Chapter Rating (this manuscript) ` 1 = poor
Chapter Rating (current text) 4 = average
Chapter 9
Organization:
Writing: Needs considerable copy-editing (e.g. page 7, para 1 and repeated sentences pp 29 and 31). Don’t they care to read their work before they submit it for evaluation!
Coverage: The topics covered are appropriate, but the discussion consists of a series of definitions, unconnected by examples (e.g. A tribe is a…). If students are to learn, they need to be provided with concise lists or thorough discussions; this is neither.
Features: The opening piece won’t capture students attention; they won’t find that it relates to their lives or experiences. “Horse and carriage,” “General Motors”; why do they choose these dated quotes?
Chapter Rating (this manuscript) ` 2 = needs improvement
Chapter Rating (current text) 5 = above average Chapter 10
Organization: Appropriate
Writing: See comments above
Coverage:
Where are the theoretical perspectives? These concepts (caste and class) are the subject of long and rich debates in the field. These authors treat them as if they are known entities.
To explain stratification first in it’s functions is unconventional and leads students to see it as an immutable fact. They state “No culture has ever devised a successful means of organizing a large population without stratification and inequality.” First of all “cultures” do not organize populations.

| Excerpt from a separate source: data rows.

-- ==== Sys2Proof/Proofs/BusSide.lean ====
section
/-! SUPPORT. What an event reads of the arbiter: the effect of a passing beat and the events of an internal access come
to the same whatever the level of M_READY, whatever holds the memory side, and whatever beat is held with WAIT (R186,
R190, R191). -/

namespace Sys2Proof.Machine

variable {s : State}

/-! ## The side of the bus -/

/-- The state with another level of M_READY, another holder of the memory side and another beat held with WAIT. -/
def State.withSide (s : State) (ready : Bool) (busy : Option Busy) (held : Option Beat) : State :=
  { s with arb := { s.arb with ready, busy, held } }

/-- An event that neither reads nor changes M_READY, what holds the memory side, and the beat held with WAIT. -/
def SideBlind (f : State → State) : Prop :=
  ∀ (s : State) (ready : Bool) (busy : Option Busy) (held : Option Beat),
    f (s.withSide ready busy held) = (f s).withSide ready busy held

theorem SideBlind.comp {f g : State → State} (hf : SideBlind f) (hg : SideBlind g) : SideBlind (fun s => f (g s)) :=
  fun s ready busy held => (congrArg f (hg s ready busy held)).trans (hf _ ready busy held)

/-- An event keeps the level of M_READY, the holder of the memory side and the held beat that it does not read. -/
theorem SideBlind.keeps {f : State → State} (h : SideBlind f) (s : State) :
    (f s).arb.ready = s.arb.ready ∧ (f s).arb.busy = s.arb.busy ∧ (f s).arb.held = s.arb.held := by
  have harb := congrArg State.arb (h s s.arb.ready s.arb.busy s.arb.held)
  exact ⟨(congrArg Arbiter.ready harb :), (congrArg Arbiter.busy harb :), (congrArg Arbiter.held harb :)⟩

/-! ## The shared operations -/

theorem takeNotice_sideBlind : SideBlind takeNotice := by
  intro s ready busy held
  have hframe := takeNotice_frame s
  have hmem : (takeNotice s).mem = s.mem := (congrArg State.mem hframe :)
  have harb : (takeNotice s).arb = s.arb := (congrArg State.arb hframe :)
  show takeNotice (s.withPath s.mem { s.arb with ready, busy, held }) = _
  rw [takeNotice_withPath, State.withPath, State.withSide, hmem.symm, harb]

theorem dirtyMark_sideBlind : SideBlind dirtyMark := fun s ready busy held => by
  rw [dirtyMark_eq, dirtyMark_eq]
  rfl

theorem markIf_sideBlind (made : Bool) : SideBlind (markIf made) := fun s ready busy held => by
  rw [markIf_eq, markIf_eq]
  rfl

theorem terminalEvent_sideBlind (k : Fin 512) (new : Entry) : SideBlind (terminalEvent k new) :=
  fun s ready busy held => by
    rw [terminalEvent, terminalEvent, markIf_eq, markIf_eq, terminalChange, terminalChange, addFalls_eq, addFalls_eq,
      moveEntry_eq, moveEntry_eq]
    rfl

theorem cutCensus_sideBlind : SideBlind cutCensus := by
  intro s ready busy held
  have hcensus : (s.withSide ready busy held).census = s.census := rfl
  unfold cutCensus
  rw [hcensus]
  cases s.census with
  | none => rfl
  | some c =>
    cases hcut : c.cut with
    | true => simp only [hcut, if_true]
    | false => simp only [hcut, Bool.false_eq_true, if_false]; rfl

/-! ## The intake records -/

theorem deliver_sideBlind (b : Beat) (k : Fin 512) (new : Entry) (d : Disposition) : SideBlind (deliver b k new d) :=
  SideBlind.comp (f := complete b d (some new.link)) (fun _ _ _ _ => rfl) (terminalEvent_sideBlind k new)

theorem effUnknown_sideBlind (b : Beat) : SideBlind (effUnknown b) := fun _ _ _ _ => rfl

theorem effPassing_sideBlind (b : Beat) : SideBlind (effPassing b) := fun s ready busy held => by
  unfold effPassing
  split <;> rfl

theorem effTree_sideBlind (b : Beat) (down : Bool) : SideBlind (effTree b down) := by
  refine SideBlind.comp (f := complete b .accepted none) (fun _ _ _ _ => rfl) fun s ready busy held => ?_
  exact markIf_sideBlind (s.trunk != down) { s with trunk := down } ready busy held

/-- The record that a completion takes and the terminal that it names do not depend on the bus side. -/
theorem decision_withSide (b : Beat) (s : State) (ready : Bool) (busy : Option Busy) (held : Option Beat) :
    ((s.withSide ready busy held).mark ((s.withSide ready busy held).intakeSlot b)).decision =
      (s.mark (s.intakeSlot b)).decision := rfl

theorem recordTerminal_withSide (c : Word0Capture) (s : State) (ready : Bool) (busy : Option Busy)
    (held : Option Beat) : (s.withSide ready busy held).recordTerminal c = s.recordTerminal c := rfl

theorem entry_withSide (k : Fin 512) (s : State) (ready : Bool) (busy : Option Busy) (held : Option Beat) :
    (s.withSide ready busy held).entry k = s.entry k := rfl

theorem effStatus_sideBlind (b : Beat) : SideBlind (effStatus b) := by
  intro s ready busy held
  unfold effStatus
  rw [decision_withSide]
  split
  · next c power _ =>
    rw [recordTerminal_withSide]
    split
    · exact effUnknown_sideBlind b s ready busy held
    · next k _ =>
      dsimp only
      rw [entry_withSide]
      split
      · exact deliver_sideBlind b k _ _ s ready busy held
      · exact deliver_sideBlind b k _ _ s ready busy held
  · rfl

theorem effMiss_sideBlind (b : Beat) : SideBlind (effMiss b) := by
  intro s ready busy held
  unfold effMiss
  rw [decision_withSide]
  split
  · next c _ =>
    rw [recordTerminal_withSide]
    split
    · exact effUnknown_sideBlind b s ready busy held
    · next k _ =>
      dsimp only
      rw [entry_withSide]
      split
      · exact deliver_sideBlind b k _ _ s ready busy held
      · exact deliver_sideBlind b k _ _ s ready busy held
  · rfl

theorem effGasp_sideBlind (b : Beat) : SideBlind (effGasp b) := by
  intro s ready busy held
  unfold effGasp
  rw [decision_withSide]
  split
  · next c _ =>
    rw [recordTerminal_withSide]
    split
    · exact effUnknown_sideBlind b s ready busy held
    · next k _ => exact deliver_sideBlind b k _ _ s ready busy held
  · rfl

theorem effLink_sideBlind (b : Beat) : SideBlind (effLink b) := by
  intro s ready busy held
  unfold effLink
  rw [decision_withSide]
  split
  · next c power _ =>
    rw [recordTerminal_withSide]
    split
    · exact effUnknown_sideBlind b s ready busy held
    · next k _ => exact deliver_sideBlind b k _ _ s ready busy held
  · rfl

/-! ## The commands of the mailbox -/

theorem mailboxEvent_sideBlind (b : Beat) {body : Option Half → State → State} (h : ∀ l, SideBlind (body l)) :
    SideBlind (mailboxEvent b body) := fun s ready busy held =>
  h s.latch { s.passBeat b b.data with latch := none } ready busy held

theorem part_withSide (s : State) (ready : Bool) (busy : Option Busy) (held : Option Beat) :
    (s.withSide ready busy held).part = s.part := rfl

theorem editBody_sideBlind (tag : Byte) : SideBlind (editBody tag) := by
  intro s ready busy held
  unfold editBody
  rw [part_withSide]
  split <;> rfl

theorem commitBody_sideBlind (tag : Byte) : SideBlind (commitBody tag) := by
  intro s ready busy held
  unfold commitBody
  rw [part_withSide]
  split
  · rfl
  · rfl
  · exact cutCensus_sideBlind { s with part := .loading, load := some (Load.start tag) } ready busy held
  · rfl

theorem abandonBody_sideBlind (tag : Byte) : SideBlind (abandonBody tag) := by
  intro s ready busy held
  have hload : (s.withSide ready busy held).load = s.load := rfl
  unfold abandonBody
  rw [part_withSide]
  split
  · rfl
  · rfl
  · rfl
  · rw [hload]
    split
    · rfl
    · split <;> rfl

theorem forgetBody_sideBlind (tag : Byte) (arg : Half) : SideBlind (forgetBody tag arg) := by
  intro s ready busy held
  have htarget : (s.withSide ready busy held).forgetTarget arg = s.forgetTarget arg := rfl
  have hforget (k : Fin 512) : forgetTerminal k (s.withSide ready busy held) =
      (forgetTerminal k s).withSide ready busy held := by
    rw [forgetTerminal_eq, forgetTerminal_eq]
    rfl
  unfold forgetBody
  rw [part_withSide, htarget]
  split
  · rfl
  · rfl
  all_goals
    split
    · rfl
    · rw [hforget]
      rfl

theorem maintBody_sideBlind (tag : Byte) (mask : Half) (latch : Option Half) :
    SideBlind (maintBody tag mask latch) := by
  intro s ready busy held
  have hevent : maintEvent tag mask latch (s.withSide ready busy held) =
      (maintEvent tag mask latch s).withSide ready busy held := by
    simp only [maintEvent, markIf_eq]
    rfl
  unfold maintBody
  rw [part_withSide]
  split
  · rfl
  · rfl
  · exact hevent
  · exact hevent

theorem startCensus_sideBlind (tag : Byte) : SideBlind (startCensus tag) := by
  intro s ready busy held
  have hcensus : (s.withSide ready busy held).census = s.census := rfl
  unfold startCensus
  rw [hcensus]
  split <;> rfl

theorem censusBody_sideBlind (tag : Byte) : SideBlind (censusBody tag) := by
  intro s ready busy held
  have huse : (s.withSide ready busy held).setupInUse = s.setupInUse := rfl
  unfold censusBody
  rw [part_withSide, huse]
  split
  · rfl
  · rfl
  · exact startCensus_sideBlind tag s ready busy held
  · split
    · exact startCensus_sideBlind tag s ready busy held
    · rfl

theorem resetBody_sideBlind (tag : Byte) : SideBlind (resetBody tag) := by
  have hreset : SideBlind (fun s => record tag .done 0 (softReset s)) := fun _ _ _ _ => rfl
  exact takeNotice_sideBlind.comp (hreset.comp cutCensus_sideBlind)

/-! ## Every passing beat -/

theorem effConsumer_sideBlind (b : Beat) : SideBlind (effConsumer b) := by
  intro s ready busy held
  have hring : (s.withSide ready busy held).noticeRing = s.noticeRing := rfl
  cases hr : s.noticeRing with
  | none =>
    unfold effConsumer
    rw [hring, hr]
    rfl
  | some r =>
    have haccepts : (s.withSide ready busy held).acceptsConsumer r (firstHalf b.data) =
      s.acceptsConsumer r (firstHalf b.data) := rfl
    rw [effConsumer_eq (hring.trans hr), effConsumer_eq hr, haccepts]
    split
    · exact takeNotice_sideBlind ((s.consumerWritten (firstHalf b.data) true).withPath (s.passBeat b b.data).mem s.arb)
        ready busy held
    · rfl

/-- The effect of a passing beat, whatever row the part takes it as (R187). -/
theorem takeBeat_sideBlind (b : Beat) : SideBlind (takeBeat b) := by
  intro s ready busy held
  have hrow : (s.withSide ready busy held).rowOf b = s.rowOf b := rfl
  unfold takeBeat
  rw [hrow]
  cases s.rowOf b with
  | passingWrite => exact effPassing_sideBlind b s ready busy held
  | intakeWord0 => rfl
  | intakeWord1 => rfl
  | intakePartial => rfl
  | intakePartialWord3 => rfl
  | empty => rfl
  | malformed => rfl
  | status => exact effStatus_sideBlind b s ready busy held
  | miss => exact effMiss_sideBlind b s ready busy held
  | gasp => exact effGasp_sideBlind b s ready busy held
  | link => exact effLink_sideBlind b s ready busy held
  | treeDown => exact effTree_sideBlind b true s ready busy held
  | treeUp => exact effTree_sideBlind b false s ready busy held
  | extend => rfl
  | edit => exact mailboxEvent_sideBlind b (fun _ => editBody_sideBlind _) s ready busy held
  | commit => exact mailboxEvent_sideBlind b (fun _ => commitBody_sideBlind _) s ready busy held
  | abandon => exact mailboxEvent_sideBlind b (fun _ => abandonBody_sideBlind _) s ready busy held
  | settime => rfl
  | forget => exact mailboxEvent_sideBlind b (fun _ => forgetBody_sideBlind _ _) s ready busy held
  | maint => exact mailboxEvent_sideBlind b (maintBody_sideBlind _ _) s ready busy held
  | census => exact mailboxEvent_sideBlind b (fun _ => censusBody_sideBlind _) s ready busy held
  | reset => exact mailboxEvent_sideBlind b (fun _ => resetBody_sideBlind _) s ready busy held
  | badOpcode => rfl
  | ownedWord => rfl
  | disturbing => rfl
  | consumerIndex => exact effConsumer_sideBlind b s ready busy held

/-! ## The internal accesses -/

theorem checkEnd_sideBlind (l : Load) : SideBlind (checkEnd l) := by
  intro s ready busy held
  have hfault : (s.withSide ready busy held).setupFault l = s.setupFault l := rfl
  unfold checkEnd
  rw [hfault]
  split
  · rfl
  · rw [parameterApply, parameterApply, markIf_eq, markIf_eq]
    rfl

theorem checkReadEvent_sideBlind (l : Load) : SideBlind (checkReadEvent l) := by
  intro s ready busy held
  have hword : readWord (s.withSide ready busy held).mem
    ((s.withSide ready busy held).setupAddr (checkWord l.staged.length)) =
      readWord s.mem (s.setupAddr (checkWord l.staged.length)) := rfl
  unfold checkReadEvent
  rw [hword]
  dsimp only
  split
  · exact checkEnd_sideBlind _ { s with load := _ } ready busy held
  · rfl

theorem ownedWordEvent_sideBlind : SideBlind ownedWordEvent := fun s ready busy held => by
  rw [ownedWordEvent_eq, ownedWordEvent_eq]
  rfl

/-- The event of an access at its grant (R178, R181, R189). -/
theorem Asks.event_sideBlind {c : Instr} {a : Access} (h : Asks s c a) : SideBlind a.event := by
  cases h with
  | checkRead l => exact checkReadEvent_sideBlind l
  | terminalWord l => exact fun _ _ _ _ => rfl
  | ownedWord => exact ownedWordEvent_sideBlind
  | _ => exact fun _ _ _ _ => rfl

theorem initWaiting_sideBlind : SideBlind initWaiting := fun s ready busy held => by
  have hframe := initWaiting_frame s s
  have hmem : (initWaiting s).mem = s.mem := (congrArg State.mem hframe :)
  have harb : (initWaiting s).arb = s.arb := (congrArg State.arb hframe :)
  show initWaiting (s.withPath s.mem { s.arb with ready, busy, held }) = _
  rw [initWaiting_withPath, State.withPath, State.withSide, hmem.symm, harb]

theorem freeClosed_sideBlind (f : Option (Fin 32)) : SideBlind (freeClosed f) := by
  intro s ready busy held
  cases f with
  | none => rfl
  | some k => exact dirtyMark_sideBlind (freeSlot k s) ready busy held

theorem producerEvent_sideBlind (n : Notice) : SideBlind (producerEvent n) :=
  takeNotice_sideBlind.comp (initWaiting_sideBlind.comp
    (SideBlind.comp (freeClosed_sideBlind n.frees) (g := State.indexAdvanced) fun _ _ _ _ => rfl))

/-- The event of an access when its write has been made (R163, R164, R166, R168). -/
theorem endingEvent_sideBlind (e : Ending) : SideBlind (endingEvent e) := by
  intro s ready busy held
  have hnotice : (s.withSide ready busy held).notice = s.notice := rfl
  have hcensus : (s.withSide ready busy held).census = s.census := rfl
  have hring : (s.withSide ready busy held).noticeRing = s.noticeRing := rfl
  unfold endingEvent
  rw [hnotice, hcensus]
  split
  · rfl
  · exact producerEvent_sideBlind _ s ready busy held
  · rw [hring]
    split
    · exact takeNotice_sideBlind { s with headerDue := false } ready busy held
    · rfl
  · rfl
  · rfl
  · rfl
  · rfl

end Sys2Proof.Machine
end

Second, the sentence hinges on the idea of “organizing,” which it leaves undiscussed.
Features: The purpose of this chapter is not clear; should it relate to “current issues in anthropology,” “political economy,” “structuralism” or “ideology?” There is a great debate about “caste: class or race” which might well make this all make more sense. The way it is, I’m not sure when I might ask students to read this.
Chapter Rating (this manuscript) ` 1 = poor
Chapter Rating (current text) NA
Chapter 11
Organization: Appropriate
Writing: See comments above
Coverage: Another Inequalities chapter? It looks like some previous reviewer told them to divide up this material into two chapters. It doesn’t work because the authors are not clear on what they want to say about the four topics, or how to relate them to theory or each other. I would have my students skip both. The authors fail to do a comprehensive “introduction” to the topics nor do they give me breadth enough to integrate it with what I do know about the topic.
If you’re going to talk about inequality, where is the material on nationhood and identity?!
The discussion of ethnicity is good, although it leaves the important question hanging. These authors seem not to have read M.G. Smith or Barth, leaving them with a very superficial (if current) perspective on the topic.
Features: Rape is a difficult topic with a student body in which half live with the fear or have lived through the reality.
Chapter Rating (this manuscript) ` 3 = fair
Chapter Rating (current text) NA
Chapter 12
Organization: What could be the logical explanation for joining art and religion in one chapter? They both have functions?! This reduces both to ideological superstructure and nothing in the previous chapters suggests these authors have theoretical coherence, much less one that is informed by Marx.
Writing: Discussed above.
Coverage: Conventional on religion, art seems to be an after thought. See above
Features: Introductory piece on cargo cults looks like it could have been written in 1972.